## Problem to work on
Repeat only the stretch of lines below that runs from the line with "open Sys2Proof" through the line with "service := 1, rs", unaltered.
[[ Information given, beginning ]]
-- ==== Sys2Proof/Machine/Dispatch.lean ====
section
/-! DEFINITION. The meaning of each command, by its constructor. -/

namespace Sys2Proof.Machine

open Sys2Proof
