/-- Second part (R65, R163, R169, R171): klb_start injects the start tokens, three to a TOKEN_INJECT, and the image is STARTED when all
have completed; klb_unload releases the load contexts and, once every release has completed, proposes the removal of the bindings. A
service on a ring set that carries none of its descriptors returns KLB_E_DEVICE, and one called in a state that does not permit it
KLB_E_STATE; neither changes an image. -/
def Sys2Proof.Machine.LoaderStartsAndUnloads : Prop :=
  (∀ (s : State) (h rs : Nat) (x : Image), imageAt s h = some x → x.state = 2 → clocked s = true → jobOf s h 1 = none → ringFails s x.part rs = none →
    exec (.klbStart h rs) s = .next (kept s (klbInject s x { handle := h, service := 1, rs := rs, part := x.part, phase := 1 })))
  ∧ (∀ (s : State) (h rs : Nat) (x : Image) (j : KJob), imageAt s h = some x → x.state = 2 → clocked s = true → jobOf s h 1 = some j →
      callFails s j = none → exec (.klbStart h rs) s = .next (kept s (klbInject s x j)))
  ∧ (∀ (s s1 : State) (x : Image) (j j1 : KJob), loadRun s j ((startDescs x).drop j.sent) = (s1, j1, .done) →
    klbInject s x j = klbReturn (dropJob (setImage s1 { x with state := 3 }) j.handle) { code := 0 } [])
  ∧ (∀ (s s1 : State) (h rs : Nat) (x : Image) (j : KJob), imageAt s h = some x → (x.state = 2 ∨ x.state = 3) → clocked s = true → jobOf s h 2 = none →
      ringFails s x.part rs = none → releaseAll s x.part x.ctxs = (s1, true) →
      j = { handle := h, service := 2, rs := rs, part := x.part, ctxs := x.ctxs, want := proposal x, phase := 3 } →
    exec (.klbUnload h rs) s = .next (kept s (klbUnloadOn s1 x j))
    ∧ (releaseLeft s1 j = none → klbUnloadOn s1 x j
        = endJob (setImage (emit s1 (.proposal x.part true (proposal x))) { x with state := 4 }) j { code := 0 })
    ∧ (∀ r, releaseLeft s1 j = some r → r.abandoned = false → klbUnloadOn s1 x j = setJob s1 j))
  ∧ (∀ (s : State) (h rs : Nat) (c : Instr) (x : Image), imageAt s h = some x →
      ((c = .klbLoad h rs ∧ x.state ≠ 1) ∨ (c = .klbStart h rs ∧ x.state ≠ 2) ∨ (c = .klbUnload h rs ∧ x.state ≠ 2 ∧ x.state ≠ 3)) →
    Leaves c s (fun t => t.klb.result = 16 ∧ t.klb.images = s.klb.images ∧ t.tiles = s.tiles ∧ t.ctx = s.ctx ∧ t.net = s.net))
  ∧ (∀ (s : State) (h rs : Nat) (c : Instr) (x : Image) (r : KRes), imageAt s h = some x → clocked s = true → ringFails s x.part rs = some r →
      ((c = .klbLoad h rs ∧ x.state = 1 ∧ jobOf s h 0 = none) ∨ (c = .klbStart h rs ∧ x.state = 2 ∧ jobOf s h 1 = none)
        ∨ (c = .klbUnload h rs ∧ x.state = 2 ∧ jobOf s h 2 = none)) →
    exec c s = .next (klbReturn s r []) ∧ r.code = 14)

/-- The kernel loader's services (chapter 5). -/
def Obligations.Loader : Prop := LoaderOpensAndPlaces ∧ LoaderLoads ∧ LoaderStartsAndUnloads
[[ Information given, end ]]
[[ Information given, beginning ]]
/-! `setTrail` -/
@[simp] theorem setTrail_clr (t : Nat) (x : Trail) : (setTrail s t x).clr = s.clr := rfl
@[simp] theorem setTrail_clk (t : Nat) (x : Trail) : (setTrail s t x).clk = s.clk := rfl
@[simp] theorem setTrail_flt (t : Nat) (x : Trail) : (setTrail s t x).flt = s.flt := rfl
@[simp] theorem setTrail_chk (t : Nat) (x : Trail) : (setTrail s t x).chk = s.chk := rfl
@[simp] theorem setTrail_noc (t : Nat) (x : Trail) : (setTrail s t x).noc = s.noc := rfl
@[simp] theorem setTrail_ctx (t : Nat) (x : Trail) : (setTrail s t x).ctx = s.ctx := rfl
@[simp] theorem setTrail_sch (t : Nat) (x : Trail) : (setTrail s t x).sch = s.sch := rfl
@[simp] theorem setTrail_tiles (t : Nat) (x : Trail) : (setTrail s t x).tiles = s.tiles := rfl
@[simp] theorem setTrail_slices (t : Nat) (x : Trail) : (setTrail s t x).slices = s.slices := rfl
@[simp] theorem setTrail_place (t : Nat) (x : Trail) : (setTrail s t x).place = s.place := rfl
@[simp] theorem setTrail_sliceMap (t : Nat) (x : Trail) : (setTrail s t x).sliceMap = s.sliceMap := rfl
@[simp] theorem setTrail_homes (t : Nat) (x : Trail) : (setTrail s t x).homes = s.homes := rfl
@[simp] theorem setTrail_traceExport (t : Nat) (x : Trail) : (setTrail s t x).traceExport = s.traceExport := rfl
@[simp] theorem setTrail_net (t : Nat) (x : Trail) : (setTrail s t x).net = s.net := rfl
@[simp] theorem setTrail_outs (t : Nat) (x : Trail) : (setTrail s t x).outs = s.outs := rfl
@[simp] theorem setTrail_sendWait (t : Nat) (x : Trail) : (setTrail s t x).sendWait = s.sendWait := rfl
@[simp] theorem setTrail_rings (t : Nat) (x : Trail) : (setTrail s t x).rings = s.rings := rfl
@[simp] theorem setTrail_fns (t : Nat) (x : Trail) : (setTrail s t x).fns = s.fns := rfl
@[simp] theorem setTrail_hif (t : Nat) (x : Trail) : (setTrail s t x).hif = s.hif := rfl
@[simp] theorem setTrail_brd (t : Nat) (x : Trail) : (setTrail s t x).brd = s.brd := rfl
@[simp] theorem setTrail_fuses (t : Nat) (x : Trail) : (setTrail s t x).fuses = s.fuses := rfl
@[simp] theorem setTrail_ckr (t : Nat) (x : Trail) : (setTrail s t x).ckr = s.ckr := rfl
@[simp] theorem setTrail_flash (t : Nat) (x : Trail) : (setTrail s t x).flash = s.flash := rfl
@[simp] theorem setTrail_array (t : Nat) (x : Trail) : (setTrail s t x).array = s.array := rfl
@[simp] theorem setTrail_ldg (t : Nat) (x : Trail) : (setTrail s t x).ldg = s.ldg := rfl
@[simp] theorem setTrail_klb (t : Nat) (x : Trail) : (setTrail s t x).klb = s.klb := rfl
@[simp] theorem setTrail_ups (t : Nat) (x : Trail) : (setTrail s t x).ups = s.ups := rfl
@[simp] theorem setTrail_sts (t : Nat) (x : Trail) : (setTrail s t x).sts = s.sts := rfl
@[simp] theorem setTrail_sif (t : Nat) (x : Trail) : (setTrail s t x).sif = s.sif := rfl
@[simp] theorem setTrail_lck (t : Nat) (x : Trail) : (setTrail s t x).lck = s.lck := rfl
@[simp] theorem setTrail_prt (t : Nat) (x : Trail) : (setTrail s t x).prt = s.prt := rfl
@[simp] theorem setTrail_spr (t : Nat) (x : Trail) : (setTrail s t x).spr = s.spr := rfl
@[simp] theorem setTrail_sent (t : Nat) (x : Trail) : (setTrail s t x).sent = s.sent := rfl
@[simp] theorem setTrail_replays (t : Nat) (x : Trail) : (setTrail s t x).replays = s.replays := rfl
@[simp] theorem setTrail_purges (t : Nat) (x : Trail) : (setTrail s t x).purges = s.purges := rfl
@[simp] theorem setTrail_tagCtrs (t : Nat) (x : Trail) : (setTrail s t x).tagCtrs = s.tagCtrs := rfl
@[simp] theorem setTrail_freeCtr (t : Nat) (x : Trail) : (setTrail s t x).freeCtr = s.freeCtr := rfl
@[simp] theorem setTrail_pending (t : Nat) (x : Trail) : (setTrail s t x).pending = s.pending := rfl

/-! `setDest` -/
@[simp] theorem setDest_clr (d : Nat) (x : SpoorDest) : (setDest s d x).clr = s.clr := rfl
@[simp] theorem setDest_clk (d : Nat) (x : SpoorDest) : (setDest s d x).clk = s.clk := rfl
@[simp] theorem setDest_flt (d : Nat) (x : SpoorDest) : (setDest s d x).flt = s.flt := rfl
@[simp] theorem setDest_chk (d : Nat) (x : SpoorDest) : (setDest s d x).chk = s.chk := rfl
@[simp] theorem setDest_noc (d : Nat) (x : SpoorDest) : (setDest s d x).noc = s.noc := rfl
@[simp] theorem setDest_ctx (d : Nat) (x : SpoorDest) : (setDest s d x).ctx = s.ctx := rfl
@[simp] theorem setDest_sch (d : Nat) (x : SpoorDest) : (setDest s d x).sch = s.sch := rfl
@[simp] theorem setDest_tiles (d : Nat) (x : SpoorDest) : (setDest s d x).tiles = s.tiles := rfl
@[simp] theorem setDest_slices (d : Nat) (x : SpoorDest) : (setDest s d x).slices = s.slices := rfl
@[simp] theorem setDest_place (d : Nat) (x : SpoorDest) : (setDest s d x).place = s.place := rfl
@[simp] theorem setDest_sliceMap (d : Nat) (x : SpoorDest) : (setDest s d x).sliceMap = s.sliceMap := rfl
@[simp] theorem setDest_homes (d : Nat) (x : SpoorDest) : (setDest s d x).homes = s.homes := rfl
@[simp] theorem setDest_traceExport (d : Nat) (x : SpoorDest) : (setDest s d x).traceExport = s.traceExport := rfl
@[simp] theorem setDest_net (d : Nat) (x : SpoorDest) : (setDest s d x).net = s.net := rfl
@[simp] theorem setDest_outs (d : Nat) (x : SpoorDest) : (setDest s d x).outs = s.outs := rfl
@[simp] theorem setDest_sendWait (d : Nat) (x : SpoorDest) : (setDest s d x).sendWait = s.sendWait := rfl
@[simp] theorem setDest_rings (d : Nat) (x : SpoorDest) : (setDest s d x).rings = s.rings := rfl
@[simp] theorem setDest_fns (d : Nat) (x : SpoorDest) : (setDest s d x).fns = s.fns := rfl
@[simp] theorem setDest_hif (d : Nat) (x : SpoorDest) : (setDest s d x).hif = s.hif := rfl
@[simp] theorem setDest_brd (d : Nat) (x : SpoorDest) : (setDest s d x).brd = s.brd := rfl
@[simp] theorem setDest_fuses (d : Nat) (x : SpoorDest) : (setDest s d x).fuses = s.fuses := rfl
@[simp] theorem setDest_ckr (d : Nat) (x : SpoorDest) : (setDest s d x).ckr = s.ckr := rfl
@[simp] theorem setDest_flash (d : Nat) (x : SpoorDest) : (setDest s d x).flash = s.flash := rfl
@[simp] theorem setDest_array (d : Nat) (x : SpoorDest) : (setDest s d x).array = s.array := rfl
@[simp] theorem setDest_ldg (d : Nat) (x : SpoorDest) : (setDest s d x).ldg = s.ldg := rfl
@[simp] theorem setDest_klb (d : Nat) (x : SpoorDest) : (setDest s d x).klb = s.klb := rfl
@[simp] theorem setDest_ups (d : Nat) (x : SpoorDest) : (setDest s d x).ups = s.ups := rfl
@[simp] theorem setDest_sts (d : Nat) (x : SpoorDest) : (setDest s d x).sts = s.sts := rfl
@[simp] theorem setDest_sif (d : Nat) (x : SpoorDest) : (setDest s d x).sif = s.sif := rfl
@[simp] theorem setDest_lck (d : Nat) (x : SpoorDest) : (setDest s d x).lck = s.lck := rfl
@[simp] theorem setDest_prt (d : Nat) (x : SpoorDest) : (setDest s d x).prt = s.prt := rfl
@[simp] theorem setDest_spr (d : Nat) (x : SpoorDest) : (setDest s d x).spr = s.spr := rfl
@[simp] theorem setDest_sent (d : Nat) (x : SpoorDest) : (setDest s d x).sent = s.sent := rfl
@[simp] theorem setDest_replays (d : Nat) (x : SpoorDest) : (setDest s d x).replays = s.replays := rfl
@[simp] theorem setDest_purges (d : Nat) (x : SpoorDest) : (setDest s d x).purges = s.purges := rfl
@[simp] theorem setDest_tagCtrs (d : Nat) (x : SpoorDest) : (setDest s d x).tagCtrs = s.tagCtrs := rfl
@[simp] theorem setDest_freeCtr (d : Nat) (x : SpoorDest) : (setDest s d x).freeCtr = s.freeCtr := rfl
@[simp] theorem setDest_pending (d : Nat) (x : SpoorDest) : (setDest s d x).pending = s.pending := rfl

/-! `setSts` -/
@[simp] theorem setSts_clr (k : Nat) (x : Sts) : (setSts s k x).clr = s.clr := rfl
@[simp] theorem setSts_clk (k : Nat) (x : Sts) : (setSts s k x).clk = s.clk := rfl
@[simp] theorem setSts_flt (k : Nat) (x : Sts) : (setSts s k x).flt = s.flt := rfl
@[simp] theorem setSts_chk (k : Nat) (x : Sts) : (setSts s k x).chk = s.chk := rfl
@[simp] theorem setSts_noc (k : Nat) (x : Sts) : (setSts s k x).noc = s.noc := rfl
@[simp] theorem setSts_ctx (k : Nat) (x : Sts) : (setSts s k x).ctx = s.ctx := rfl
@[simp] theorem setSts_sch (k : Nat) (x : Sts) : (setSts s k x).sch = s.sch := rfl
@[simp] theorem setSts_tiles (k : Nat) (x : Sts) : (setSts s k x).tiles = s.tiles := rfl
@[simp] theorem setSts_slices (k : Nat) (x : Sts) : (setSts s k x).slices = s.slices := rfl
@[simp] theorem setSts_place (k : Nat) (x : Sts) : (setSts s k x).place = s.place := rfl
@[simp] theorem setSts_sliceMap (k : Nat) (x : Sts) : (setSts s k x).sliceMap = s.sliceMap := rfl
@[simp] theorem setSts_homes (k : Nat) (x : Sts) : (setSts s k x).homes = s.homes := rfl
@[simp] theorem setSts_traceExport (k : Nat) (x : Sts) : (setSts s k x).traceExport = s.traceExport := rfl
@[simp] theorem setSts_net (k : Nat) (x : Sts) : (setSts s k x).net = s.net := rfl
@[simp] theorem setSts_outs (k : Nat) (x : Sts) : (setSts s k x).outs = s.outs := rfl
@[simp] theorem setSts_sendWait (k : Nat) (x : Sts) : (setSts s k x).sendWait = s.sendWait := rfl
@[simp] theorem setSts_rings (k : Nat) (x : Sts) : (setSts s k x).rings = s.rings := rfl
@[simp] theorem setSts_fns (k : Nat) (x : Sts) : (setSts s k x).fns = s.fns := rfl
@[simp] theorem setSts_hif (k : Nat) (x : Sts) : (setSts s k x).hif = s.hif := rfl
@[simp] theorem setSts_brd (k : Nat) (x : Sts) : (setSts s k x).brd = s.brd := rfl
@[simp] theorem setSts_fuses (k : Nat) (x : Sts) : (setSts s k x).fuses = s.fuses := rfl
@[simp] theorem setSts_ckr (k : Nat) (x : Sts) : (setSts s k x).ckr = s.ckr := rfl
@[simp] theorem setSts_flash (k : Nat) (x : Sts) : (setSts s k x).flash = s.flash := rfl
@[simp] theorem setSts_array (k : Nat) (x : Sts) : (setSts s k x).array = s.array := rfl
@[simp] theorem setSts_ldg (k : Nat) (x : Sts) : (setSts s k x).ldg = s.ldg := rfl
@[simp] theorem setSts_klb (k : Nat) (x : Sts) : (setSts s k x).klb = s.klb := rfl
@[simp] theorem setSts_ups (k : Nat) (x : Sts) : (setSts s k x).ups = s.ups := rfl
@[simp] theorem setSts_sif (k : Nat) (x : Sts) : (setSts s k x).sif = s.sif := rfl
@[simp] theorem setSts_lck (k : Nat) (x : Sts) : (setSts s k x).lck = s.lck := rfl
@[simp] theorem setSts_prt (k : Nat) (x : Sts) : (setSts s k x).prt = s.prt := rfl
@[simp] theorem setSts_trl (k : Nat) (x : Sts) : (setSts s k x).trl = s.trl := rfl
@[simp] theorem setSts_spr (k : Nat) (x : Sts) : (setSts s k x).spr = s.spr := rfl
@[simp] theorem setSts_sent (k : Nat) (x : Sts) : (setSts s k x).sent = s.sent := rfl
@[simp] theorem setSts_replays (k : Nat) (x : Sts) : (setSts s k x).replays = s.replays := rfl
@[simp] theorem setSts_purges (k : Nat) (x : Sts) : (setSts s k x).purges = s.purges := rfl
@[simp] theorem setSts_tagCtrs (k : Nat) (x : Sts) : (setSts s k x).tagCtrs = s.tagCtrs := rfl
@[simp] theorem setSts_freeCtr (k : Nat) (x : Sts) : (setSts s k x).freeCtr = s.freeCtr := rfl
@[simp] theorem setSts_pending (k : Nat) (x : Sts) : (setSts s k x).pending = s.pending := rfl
[[ Information given, end ]]
## Written reply
open Sys2Proof
/-- Second part (R65, R163, R169, R171): klb_start injects the start tokens, three to a TOKEN_INJECT, and the image is STARTED when all
have completed; klb_unload releases the load contexts and, once every release has completed, proposes the removal of the bindings. A
service on a ring set that carries none of its descriptors returns KLB_E_DEVICE, and one called in a state that does not permit it
KLB_E_STATE; neither changes an image. -/
def Sys2Proof.Machine.LoaderStartsAndUnloads : Prop :=
  (∀ (s : State) (h rs : Nat) (x : Image), imageAt s h = some x → x.state = 2 → clocked s = true → jobOf s h 1 = none → ringFails s x.part rs = none →
    exec (.klbStart h rs) s = .next (kept s (klbInject s x { handle := h, service := 1, rs := rs, part := x.part, phase := 1 })))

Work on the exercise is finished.